▶ Work instructions
The expected response is a copy of every line in the entries below that includes the word "lean".

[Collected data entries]
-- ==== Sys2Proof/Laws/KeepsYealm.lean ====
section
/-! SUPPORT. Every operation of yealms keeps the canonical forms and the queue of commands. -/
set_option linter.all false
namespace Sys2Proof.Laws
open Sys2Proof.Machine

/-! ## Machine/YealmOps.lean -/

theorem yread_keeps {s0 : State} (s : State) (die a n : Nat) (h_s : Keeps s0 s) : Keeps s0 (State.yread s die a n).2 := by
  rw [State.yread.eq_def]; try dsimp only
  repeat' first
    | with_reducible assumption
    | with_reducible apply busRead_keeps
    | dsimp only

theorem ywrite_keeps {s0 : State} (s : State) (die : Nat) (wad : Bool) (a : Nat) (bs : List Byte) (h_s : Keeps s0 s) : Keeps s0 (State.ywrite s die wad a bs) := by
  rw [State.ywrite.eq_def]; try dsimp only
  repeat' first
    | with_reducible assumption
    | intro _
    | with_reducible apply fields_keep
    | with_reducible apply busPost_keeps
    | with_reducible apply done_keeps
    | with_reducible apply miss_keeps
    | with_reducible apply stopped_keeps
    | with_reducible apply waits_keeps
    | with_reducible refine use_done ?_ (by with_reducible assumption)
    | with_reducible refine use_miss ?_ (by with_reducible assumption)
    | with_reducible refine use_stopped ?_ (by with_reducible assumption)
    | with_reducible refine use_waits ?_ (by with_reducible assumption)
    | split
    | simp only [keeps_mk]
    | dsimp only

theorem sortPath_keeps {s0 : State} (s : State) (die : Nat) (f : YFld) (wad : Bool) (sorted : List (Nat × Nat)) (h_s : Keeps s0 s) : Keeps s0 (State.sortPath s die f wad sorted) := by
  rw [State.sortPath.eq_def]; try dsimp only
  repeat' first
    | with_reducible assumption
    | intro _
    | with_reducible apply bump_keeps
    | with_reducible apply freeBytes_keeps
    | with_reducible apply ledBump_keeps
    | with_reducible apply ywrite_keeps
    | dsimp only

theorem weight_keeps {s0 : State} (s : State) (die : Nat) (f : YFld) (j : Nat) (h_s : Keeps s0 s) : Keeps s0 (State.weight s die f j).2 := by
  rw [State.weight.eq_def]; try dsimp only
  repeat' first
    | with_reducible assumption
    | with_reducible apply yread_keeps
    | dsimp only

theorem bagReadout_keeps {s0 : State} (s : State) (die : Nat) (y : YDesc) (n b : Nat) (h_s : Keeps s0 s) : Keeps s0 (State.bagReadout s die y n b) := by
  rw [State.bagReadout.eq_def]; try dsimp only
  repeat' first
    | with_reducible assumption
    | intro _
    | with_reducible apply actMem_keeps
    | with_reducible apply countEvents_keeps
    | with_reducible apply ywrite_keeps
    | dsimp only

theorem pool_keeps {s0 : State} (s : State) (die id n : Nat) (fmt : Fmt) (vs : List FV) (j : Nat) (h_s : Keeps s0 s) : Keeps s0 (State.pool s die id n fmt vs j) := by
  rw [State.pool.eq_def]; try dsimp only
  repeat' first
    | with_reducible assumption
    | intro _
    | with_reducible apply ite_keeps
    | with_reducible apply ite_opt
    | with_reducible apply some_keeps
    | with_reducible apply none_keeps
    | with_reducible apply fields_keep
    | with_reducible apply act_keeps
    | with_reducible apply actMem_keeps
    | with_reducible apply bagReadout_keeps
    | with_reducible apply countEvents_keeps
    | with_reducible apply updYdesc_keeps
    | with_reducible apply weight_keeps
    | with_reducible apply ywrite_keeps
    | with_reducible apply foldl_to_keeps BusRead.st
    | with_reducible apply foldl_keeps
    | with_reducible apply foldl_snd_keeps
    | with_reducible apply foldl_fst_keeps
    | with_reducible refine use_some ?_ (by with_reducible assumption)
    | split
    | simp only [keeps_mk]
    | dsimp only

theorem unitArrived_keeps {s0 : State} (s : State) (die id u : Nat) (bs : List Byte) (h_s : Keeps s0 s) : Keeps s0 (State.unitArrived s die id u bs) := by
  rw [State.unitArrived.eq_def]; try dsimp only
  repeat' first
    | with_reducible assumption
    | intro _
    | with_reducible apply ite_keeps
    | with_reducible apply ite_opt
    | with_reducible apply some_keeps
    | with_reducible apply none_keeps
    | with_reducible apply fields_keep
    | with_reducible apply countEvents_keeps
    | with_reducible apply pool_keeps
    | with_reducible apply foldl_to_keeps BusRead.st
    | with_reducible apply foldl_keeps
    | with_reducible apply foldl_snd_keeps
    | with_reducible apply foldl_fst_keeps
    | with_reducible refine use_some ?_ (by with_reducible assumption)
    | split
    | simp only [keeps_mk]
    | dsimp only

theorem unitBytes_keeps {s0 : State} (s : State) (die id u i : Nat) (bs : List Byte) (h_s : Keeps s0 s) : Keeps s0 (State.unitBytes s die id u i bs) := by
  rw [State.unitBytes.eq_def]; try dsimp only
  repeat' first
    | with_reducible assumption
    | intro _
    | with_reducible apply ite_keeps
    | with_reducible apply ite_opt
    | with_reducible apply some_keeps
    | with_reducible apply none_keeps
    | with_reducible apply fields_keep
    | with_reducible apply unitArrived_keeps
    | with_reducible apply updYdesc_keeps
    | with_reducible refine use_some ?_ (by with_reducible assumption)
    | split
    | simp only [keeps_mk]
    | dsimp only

▶ Answer box
-- ==== Sys2Proof/Laws/KeepsYealm.lean ====
/-! ## Machine/YealmOps.lean -/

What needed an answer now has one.